NORTH OGDEN — A piece of North Ogden’s history will soon be gone to make way for a road connecting to a new subdivision taking shape in the city.

“Sad and the price of progress,” said Scott Chambers.

A large fruit packing shed built more than 100 years ago sits off 2600 North, offering passing motorists a glimpse of the industry — fruit growing and packing — that figured big in the early history of what is now North Ogden. Things change; land that once held fruit trees has given way to homes, and now, the large, weather-beaten barn in the 700 block of 2600 North is to be dismantled. The road just to the south, 725 East, is to be extended northward to give some 30 planned homes in an area where cherry and peach trees once grew a connection to busy 2600 North.

The roadway extension is contemplated in city planning documents. The looming change, perhaps over the summer, isn’t a surprise. Notably, there’s a bright side — Chambers’ son, Shayne Chambers, plans to disassemble the barn and put it back together on land he owns in the Mendon area in Cache County.

Still, change is change, and the structure and adjacent orchard that it once served, now gone, figure big in the memories of Scott Chambers, his cousin Steve Campbell and other extended family members. Scott Winfield Campbell, the great-grandfather of Chambers and Campbell, built the barn to serve the commercial cherry and peach orchard he operated in the area, S.W. Campbell & Sons.

“Not anything left,” Alene Chambers, Scott Chambers’ wife, said last week. “They just took the last three trees down on Monday. It was sad. ... No more of the old orchard.”

Given the significance of the structure to the North Ogden area’s history, the Weber County Heritage Foundation is helping prepare a documentary about the old building. Family members think it was built around 1905, maybe shortly thereafter. “It’s one of the last packing sheds up there,” said Kattie Stewart, the foundation president.

Perhaps more significantly, Shayne Chambers hopes to keep the old building alive in Cache County, though he’s still figuring out exactly how he’s going to transplant it. He’s hoping to solicit donations to aid in the effort, perhaps through a GoFundMe.com account, and welcomes help at 21shaynechambers@gmail.com. “It’s not anything we’ve done before so it’s definitely going to be a learning curve,” he said.

He feels driven, though, to keep a small part of the past in the present. “Don’t want to see the history lost. We want to make sure we preserve what we can and keep that heritage alive,” he said.

The City of North Ogden had considered moving the old barn to Barker Park. The apparent cost and logistics, though, doomed that idea. “There was some concerns with being able to save the building and make it usable as a park feature. In the end, it just makes more sense for the city to not relocate the barn,” said Jon Call, the North Ogden city attorney.

Call said there are a few old buildings still standing from North Ogden’s agricultural past.
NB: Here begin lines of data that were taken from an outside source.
-- ==== Sys2Proof/Machine/Matrix.lean ====
section
/-! DEFINITION. The matrix unit: MMA and MMAG (spec/09 R208 to R223, spec/08 R202, R203). An
operation's `pos` holds its phase and the tile it is at. -/

namespace Sys2Proof.Machine
open Sys2Proof

/-! ## Formats and shapes (R209, R210) -/

/-- Whether A and B formats may be multiplied (R209). -/
def mmaPair (a b : Nat) : Bool :=
  (a == b && [0, 2, 3, 6, 9].contains a) || ((a == 4 || a == 5) && (b == 4 || b == 5))

/-- The format of C for an A format (R209). -/
def mmaOut (a : Nat) : Nat := if a = 0 then 0 else if a = 6 then 8 else 1

/-- Whether B is held transposed: a QTILE, but not a RING of q4 blocks (R210). -/
def bTrn (b : HWord) : Bool := hType b == 3
/-- Rows of B in its K × N orientation (R210). -/
def bRows (b : HWord) : Nat := if bTrn b then hCols b else hRows b
/-- Columns of B in its K × N orientation (R210). -/
def bCols (b : HWord) : Nat := if bTrn b then hRows b else hCols b

/-- The checks of R209. -/
def mmaFmtChk (a b c : HWord) (hB hC : HReg) : Option (Nat × DWord) :=
  if !mmaPair (hFmt a) (hFmt b) then badH hB 9
  else if hFmt c ≠ mmaOut (hFmt a) then badH hC 9
  else none

/-- The check of R210. -/
def mmaShapeChk (a b c : HWord) : Option (Nat × DWord) :=
  if hRows a = hRows c ∧ bCols b = hCols c ∧ hCols a = bRows b then none
  else some (0x0A, dw (hRows a * 2 ^ 48 + hCols a * 2 ^ 32 + bRows b * 65536 + bCols b))

/-- R120 and the distinct-ring rule of R213. -/
def mmaRingChk (s : State) (a b : HWord) : Option (Nat × DWord) :=
  if hType a = 2 ∧ ringAgrees s a = false then some (0x0F, dw (hRnum a))
  else if hType b = 2 ∧ ringAgrees s b = false then some (0x0F, dw (hRnum b))
  else if hType a = 2 ∧ hType b = 2 ∧ hRnum a = hRnum b then some (0x0F, dw (hRnum a))
  else none

/-- The checks of MMA at acceptance (R217). -/
def mmaChk (hC hA hB : HReg) (s : State) : Option (Nat × DWord) :=
  let a := s.hreg hA
  let b := s.hreg hB
  let c := s.hreg hC
  firstBad [
    chkH s hA false [1, 2, 3, 4, 5],
    chkH s hB false [1, 2, 3],
    chkH s hC true [1],
    mmaRingChk s a b,
    mmaFmtChk a b c hB hC,
    mmaShapeChk a b c,
    phaseChk s ([hExtent a, hExtent b, hExtent c] ++ trailerExt a ++ trailerExt b)]

/-- MMA (R216 to R218). -/
def execMma (ovw : Bool) (o : EOrd) (hC hA hB : HReg) (s : State) : Out :=
  childOp (.mma ovw o hC hA hB) o (mmaChk hC hA hB)
    (fun s p => { p with hA := s.hreg hA, hB := s.hreg hB, hC := s.hreg hC }) s

/-! ## Reading operands -/

/-- Elements as a sum takes them: the bits and the value. -/
abbrev Elems := List (Nat × Num)

/-- Elements as read. -/
def elemsOf (fmt : Nat) (l : List (List Byte)) : Elems := l.map (fun bs => (leNat bs, elemNum fmt (leNat bs)))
Significantly, there’s the old Cannery Building at Washington Boulevard and 2000 North, where agricultural crops were once canned, now repurposed and home to several businesses. By and large, though, most of the old barns used in agriculture in the North Ogden area have been torn down, “many because they had simply lasted their useful life,” Call said.

‘A lot of hard work’Campbell used to work in the S.W. Campbell & Sons orchard, earning 3 cents for each pound of cherries he picked. “It was a lot of hard work for 3 cents a pound,” he said.

Scott Chambers also worked there, for one summer, anyway. “I picked cherries one year, enough to know I didn’t want to do it again,” he said.

The fruit — the orchard also produced peaches that were sold commercially — would be sorted and packed in the old shed, which has two levels. Then it would be hauled to Ogden and shipped to market via railcars.

Gradually, though, the operation faded. Part of the shed, the eastern part, was destroyed during a particularly severe winter due to the weight of the snow that fell on it. “At one time, it was really thriving. Then it just kind of dwindled down,” said Campbell.

More recently, the shed has been used for storage. Walking through it earlier this week, Alene Chambers pointed out what she thought was a remnant from the past. “That’s what’s left of a (fruit) sorting table,” she said.

The land where the shed and orchard sat became more valuable as space to build homes, though, and eventually the extended family members who owned it decided to sell. They understand that change is inevitable, but that hasn’t diminished the nostalgic sentiments over the years as redevelopment has edged toward reality. “There’s been some sad moments over the years,” said Campbell.